• Data shown
=-=-=

theorem keeps_runMailbox {z0 : State} (code : Nat) (mine : Req → Bool) {f : Req → State → Ran × State} {s : State} (kp_f : ∀
    v0 v1, Kept z0 v1 → Kept z0 (f v0 v1).2) (kp : Kept z0 s) : KeptRes z0 (runMailbox code mine f s) := by
  have kf : ∀ q v z1, f q s = (v, z1) → Kept z0 z1 := fun q v z1 e => by
    have h9 := kp_f q s kp
    rw [e] at h9; exact h9
  unfold runMailbox
  repeat' first
    | with_reducible assumption | exact trivial | with_reducible refine KeptRes.next ?_
    | with_reducible apply keeps_finishReq | exact kf _ _ _ (by assumption)
    | with_reducible refine Kept.foldl (fun _ _ _ => ?_) _ ?_
    | (refine Kept.written ?_ ?_; (· simp only [written_record]); refine Kept.record ?_ ?_; rotate_left;
          (· first | (dsimp only [prot]; done) | (dsimp only [prot]; (repeat' first | rfl | split); done)))
    | split | dsimp only | intro

theorem keeps_readInput {z0 : State} {s : State} (a : Nat) (n : Nat) (r : ReadOutcome) (kp : Kept z0 s) : Kept z0 (readInput
    s a n r).2 := by
  unfold readInput
  repeat' first
    | with_reducible assumption | with_reducible apply keeps_emit
    | (refine Kept.written ?_ ?_; (· simp only [written_record]); refine Kept.record ?_ ?_; rotate_left;
          (· first | (dsimp only [prot]; done) | (dsimp only [prot]; (repeat' first | rfl | split); done)))
    | split | dsimp only | intro

theorem keepsE_readInput {z0 : State} {s : State} {a : Nat} {n : Nat} {r : ReadOutcome} {v z1} (he : readInput s a n r =
    (v, z1)) (kp : Kept z0 s) : Kept z0 z1 := by
  have h9 := keeps_readInput (a := a) (n := n) (r := r) (kp := kp)
  rw [he] at h9; exact h9

theorem keeps_writeOutput {z0 : State} {s : State} (a : Nat) (b : Bytes) (w : WriteOutcome) (ok : Ans) (kp : Kept z0 s) :
    Kept z0 (writeOutput s a b w ok).2 := by
  unfold writeOutput
  repeat' first
    | with_reducible assumption | with_reducible apply keeps_emit
    | (refine Kept.written ?_ ?_; (· simp only [written_record]); refine Kept.record ?_ ?_; rotate_left;
          (· first | (dsimp only [prot]; done) | (dsimp only [prot]; (repeat' first | rfl | split); done)))
    | split | dsimp only | intro

theorem keepsE_writeOutput {z0 : State} {s : State} {a : Nat} {b : Bytes} {w : WriteOutcome} {ok : Ans} {v z1} (he :
    writeOutput s a b w ok = (v, z1)) (kp : Kept z0 s) : Kept z0 z1 := by
  have h9 := keeps_writeOutput (a := a) (b := b) (w := w) (ok := ok) (kp := kp)
  rw [he] at h9; exact h9

theorem keeps_reportBlock {z0 : State} (q : Req) (io : MbxIo) (n : Nat) (f : State → Bytes) {s : State} (kp : Kept z0 s) :
    Kept z0 (reportBlock q io n f s).2 := by
  unfold reportBlock
  repeat' first
    | with_reducible assumption | with_reducible apply keeps_writeOutput
    | with_reducible refine keepsE_writeOutput (by assumption) ?_ | with_reducible apply kp_f
    | (refine Kept.written ?_ ?_; (· simp only [written_record]); refine Kept.record ?_ ?_; rotate_left;
          (· first | (dsimp only [prot]; done) | (dsimp only [prot]; (repeat' first | rfl | split); done)))
    | split | dsimp only | intro

theorem keepsE_reportBlock {z0 : State} {q : Req} {io : MbxIo} {n : Nat} {f : State → Bytes} {s : State} {v z1} (he :
    reportBlock q io n f s = (v, z1)) (kp : Kept z0 s) : Kept z0 z1 := by
  have h9 := keeps_reportBlock (q := q) (io := io) (n := n) (f := f) (kp := kp)
  rw [he] at h9; exact h9

theorem keeps_submitReq {z0 : State} {s : State} (kp : Kept z0 s) : Kept z0 (submitReq s) := by
  unfold submitReq
  repeat' first
    | with_reducible assumption
    | (refine Kept.written ?_ ?_; (· simp only [written_record]); refine Kept.record ?_ ?_; rotate_left;
          (· first | (dsimp only [prot]; done) | (dsimp only [prot]; (repeat' first | rfl | split); done)))
    | split | dsimp only | intro

theorem keeps_execMbxReqSubmit {z0 : State} (value : W32) {s : State} (kp : Kept z0 s) : KeptRes z0 (execMbxReqSubmit value
    s) := by
  unfold execMbxReqSubmit
  repeat' first
    | with_reducible assumption | exact trivial | with_reducible refine KeptRes.next ?_
    | with_reducible apply keeps_portAccess | with_reducible apply keeps_regWrite | with_reducible apply keeps_submitReq
    | split | dsimp only | intro

theorem keeps_popReply {z0 s : State} (kp : Kept z0 s) : Kept z0 (popReply s) := by
  unfold popReply
  dsimp only
  split
  · exact kp
  · rename_i hr
    have k := Kept.legalOnly kp (b := { s with mgmt := { s.mgmt with replies := ‹List Reply› } }) rfl ⟨id, id, id,
        Nat.min_le_right _ _, Nat.le_refl _⟩
      (fun l => ⟨⟨l.1.1, l.1.2, l.1.3, l.1.4, l.1.5, l.1.6, l.1.7, l.1.8, l.1.9, l.1.10, l.1.11⟩, l.2, l.3, by
        have := l.4; unfold RepliesFit at *; rw [hr] at this; simp only [List.length_cons] at this; dsimp only; omega⟩)
    have k2 := keeps_flushReplies k
    split
    · exact k2
    · exact keeps_notifyManager _ k2

theorem keeps_execMbxRplPop {z0 : State} (value : W32) {s : State} (kp : Kept z0 s) : KeptRes z0 (execMbxRplPop value s) := by
  unfold execMbxRplPop
  repeat' first
    | with_reducible assumption | exact trivial | with_reducible refine KeptRes.next ?_ | with_reducible apply keeps_popReply
    | with_reducible apply keeps_portAccess | with_reducible apply keeps_regWrite | split | dsimp only | intro

theorem keeps_execUnknownCommand {z0 : State} {s : State} (kp : Kept z0 s) : KeptRes z0 (execUnknownCommand s) := by
  unfold execUnknownCommand
  repeat' first
    | with_reducible assumption | exact trivial | with_reducible refine KeptRes.next ?_
    | with_reducible apply keeps_finishReq
    | (refine Kept.written ?_ ?_; (· simp only [written_record]); refine Kept.record ?_ ?_; rotate_left;
          (· first | (dsimp only [prot]; done) | (dsimp only [prot]; (repeat' first | rfl | split); done)))
    | split | dsimp only | intro

theorem keeps_execPing {z0 : State} {s : State} (kp : Kept z0 s) : KeptRes z0 (execPing s) := by
  unfold execPing
  repeat' first
    | with_reducible assumption | exact trivial | with_reducible refine KeptRes.next ?_
    | with_reducible apply keeps_runMailbox | split | dsimp only | intro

=-=-=

Using the exact wording, write out all of the records.

theorem keeps_runMailbox {z0 : State} (code : Nat) (mine : Req → Bool) {f : Req → State → Ran × State} {s : State} (kp_f : ∀
    v0 v1, Kept z0 v1 → Kept z0 (f v0 v1).2) (kp : Kept z0 s) : KeptRes z0 (runMailbox code mine f s) := by
  have kf : ∀ q v z1, f q s = (v, z1) → Kept z0 z1 := fun q v z1 e => by
    have h9 := kp_f q s kp
    rw [e] at h9; exact h9
  unfold runMailbox
  repeat' first
    | with_reducible assumption | exact trivial | with_reducible refine KeptRes.next ?_
    | with_reducible apply keeps_finishReq | exact kf _ _ _ (by assumption)
    | with_reducible refine Kept.foldl (fun _ _ _ => ?_) _ ?_
    | (refine Kept.written ?_ ?_; (· simp only [written_record]); refine Kept.record ?_ ?_; rotate_left;
          (· first | (dsimp only [prot]; done) | (dsimp only [prot]; (repeat' first | rfl | split); done)))
    | split | dsimp only | intro

theorem keeps_readInput {z0 : State} {s : State} (a : Nat) (n : Nat) (r : ReadOutcome) (kp : Kept z0 s) : Kept z0 (readInput
    s a n r).2 := by
  unfold readInput
  repeat' first
    | with_reducible assumption | with_reducible apply keeps_emit
    | (refine Kept.written ?_ ?_; (· simp only [written_record]); refine Kept.record ?_ ?_; rotate_left;
          (· first | (dsimp only [prot]; done) | (dsimp only [prot]; (repeat' first | rfl | split); done)))
    | split | dsimp only | intro

theorem keepsE_readInput {z0 : State} {s : State} {a : Nat} {n : Nat} {r : ReadOutcome} {v z1} (he : readInput s a n r =
    (v, z1)) (kp : Kept z0 s) : Kept z0 z1 := by
  have h9 := keeps_readInput (a := a) (n := n) (r := r) (kp := kp)
  rw [he] at h9; exact h9

theorem keeps_writeOutput {z0 : State} {s : State} (a : Nat) (b : Bytes) (w : WriteOutcome) (ok : Ans) (kp : Kept z0 s) :
    Kept z0 (writeOutput s a b w ok).2 := by
  unfold writeOutput
  repeat' first
    | with_reducible assumption | with_reducible apply keeps_emit
    | (refine Kept.written ?_ ?_; (· simp only [written_record]); refine Kept.record ?_ ?_; rotate_left;
          (· first | (dsimp only [prot]; done) | (dsimp only [prot]; (repeat' first | rfl | split); done)))
    | split | dsimp only | intro

theorem keepsE_writeOutput {z0 : State} {s : State} {a : Nat} {b : Bytes} {w : WriteOutcome} {ok : Ans} {v z1} (he :
    writeOutput s a b w ok = (v, z1)) (kp : Kept z0 s) : Kept z0 z1 := by
  have h9 := keeps_writeOutput (a := a) (b := b) (w := w) (ok := ok) (kp := kp)
  rw [he] at h9; exact h9

theorem keeps_reportBlock {z0 : State} (q : Req) (io : MbxIo) (n : Nat) (f : State → Bytes) {s : State} (kp : Kept z0 s) :
    Kept z0 (reportBlock q io n f s).2 := by
  unfold reportBlock
  repeat' first
    | with_reducible assumption | with_reducible apply keeps_writeOutput
    | with_reducible refine keepsE_writeOutput (by assumption) ?_ | with_reducible apply kp_f
    | (refine Kept.written ?_ ?_; (· simp only [written_record]); refine Kept.record ?_ ?_; rotate_left;
          (· first | (dsimp only [prot]; done) | (dsimp only [prot]; (repeat' first | rfl | split); done)))
    | split | dsimp only | intro

theorem keepsE_reportBlock {z0 : State} {q : Req} {io : MbxIo} {n : Nat} {f : State → Bytes} {s : State} {v z1} (he :
    reportBlock q io n f s = (v, z1)) (kp : Kept z0 s) : Kept z0 z1 := by
  have h9 := keeps_reportBlock (q := q) (io := io) (n := n) (f := f) (kp := kp)
  rw [he] at h9; exact h9

theorem keeps_submitReq {z0 : State} {s : State} (kp : Kept z0 s) : Kept z0 (submitReq s) := by
  unfold submitReq
  repeat' first
    | with_reducible assumption
    | (refine Kept.written ?_ ?_; (· simp only [written_record]); refine Kept.record ?_ ?_; rotate_left;
          (· first | (dsimp only [prot]; done) | (dsimp only [prot]; (repeat' first | rfl | split); done)))
    | split | dsimp only | intro

theorem keeps_execMbxReqSubmit {z0 : State} (value : W32) {s : State} (kp : Kept z0 s) : KeptRes z0 (execMbxReqSubmit value
    s) := by
  unfold execMbxReqSubmit
  repeat' first
    | with_reducible assumption | exact trivial | with_reducible refine KeptRes.next ?_
    | with_reducible apply keeps_portAccess | with_reducible apply keeps_regWrite | with_reducible apply keeps_submitReq
    | split | dsimp only | intro

theorem keeps_popReply {z0 s : State} (kp : Kept z0 s) : Kept z0 (popReply s) := by
  unfold popReply
  dsimp only
  split
  · exact kp
  · rename_i hr
    have k := Kept.legalOnly kp (b := { s with mgmt := { s.mgmt with replies := ‹List Reply› } }) rfl ⟨id, id, id,
        Nat.min_le_right _ _, Nat.le_refl _⟩
      (fun l => ⟨⟨l.1.1, l.1.2, l.1.3, l.1.4, l.1.5, l.1.6, l.1.7, l.1.8, l.1.9, l.1.10, l.1.11⟩, l.2, l.3, by
        have := l.4; unfold RepliesFit at *; rw [hr] at this; simp only [List.length_cons] at this; dsimp only; omega⟩)
    have k2 := keeps_flushReplies k
    split
    · exact k2
    · exact keeps_notifyManager _ k2

theorem keeps_execMbxRplPop {z0 : State} (value : W32) {s : State} (kp : Kept z0 s) : KeptRes z0 (execMbxRplPop value s) := by
  unfold execMbxRplPop
  repeat' first
    | with_reducible assumption | exact trivial | with_reducible refine KeptRes.next ?_ | with_reducible apply keeps_popReply
    | with_reducible apply keeps_portAccess | with_reducible apply keeps_regWrite | split | dsimp only | intro

theorem keeps_execUnknownCommand {z0 : State} {s : State} (kp : Kept z0 s) : KeptRes z0 (execUnknownCommand s) := by
  unfold execUnknownCommand
  repeat' first
    | with_reducible assumption | exact trivial | with_reducible refine KeptRes.next ?_
    | with_reducible apply keeps_finishReq
    | (refine Kept.written ?_ ?_; (· simp only [written_record]); refine Kept.record ?_ ?_; rotate_left;
          (· first | (dsimp only [prot]; done) | (dsimp only [prot]; (repeat' first | rfl | split); done)))
    | split | dsimp only | intro

theorem keeps_execPing {z0 : State} {s : State} (kp : Kept z0 s) : KeptRes z0 (execPing s) := by
  unfold execPing
  repeat' first
    | with_reducible assumption | exact trivial | with_reducible refine KeptRes.next ?_
    | with_reducible apply keeps_runMailbox | split | dsimp only | intro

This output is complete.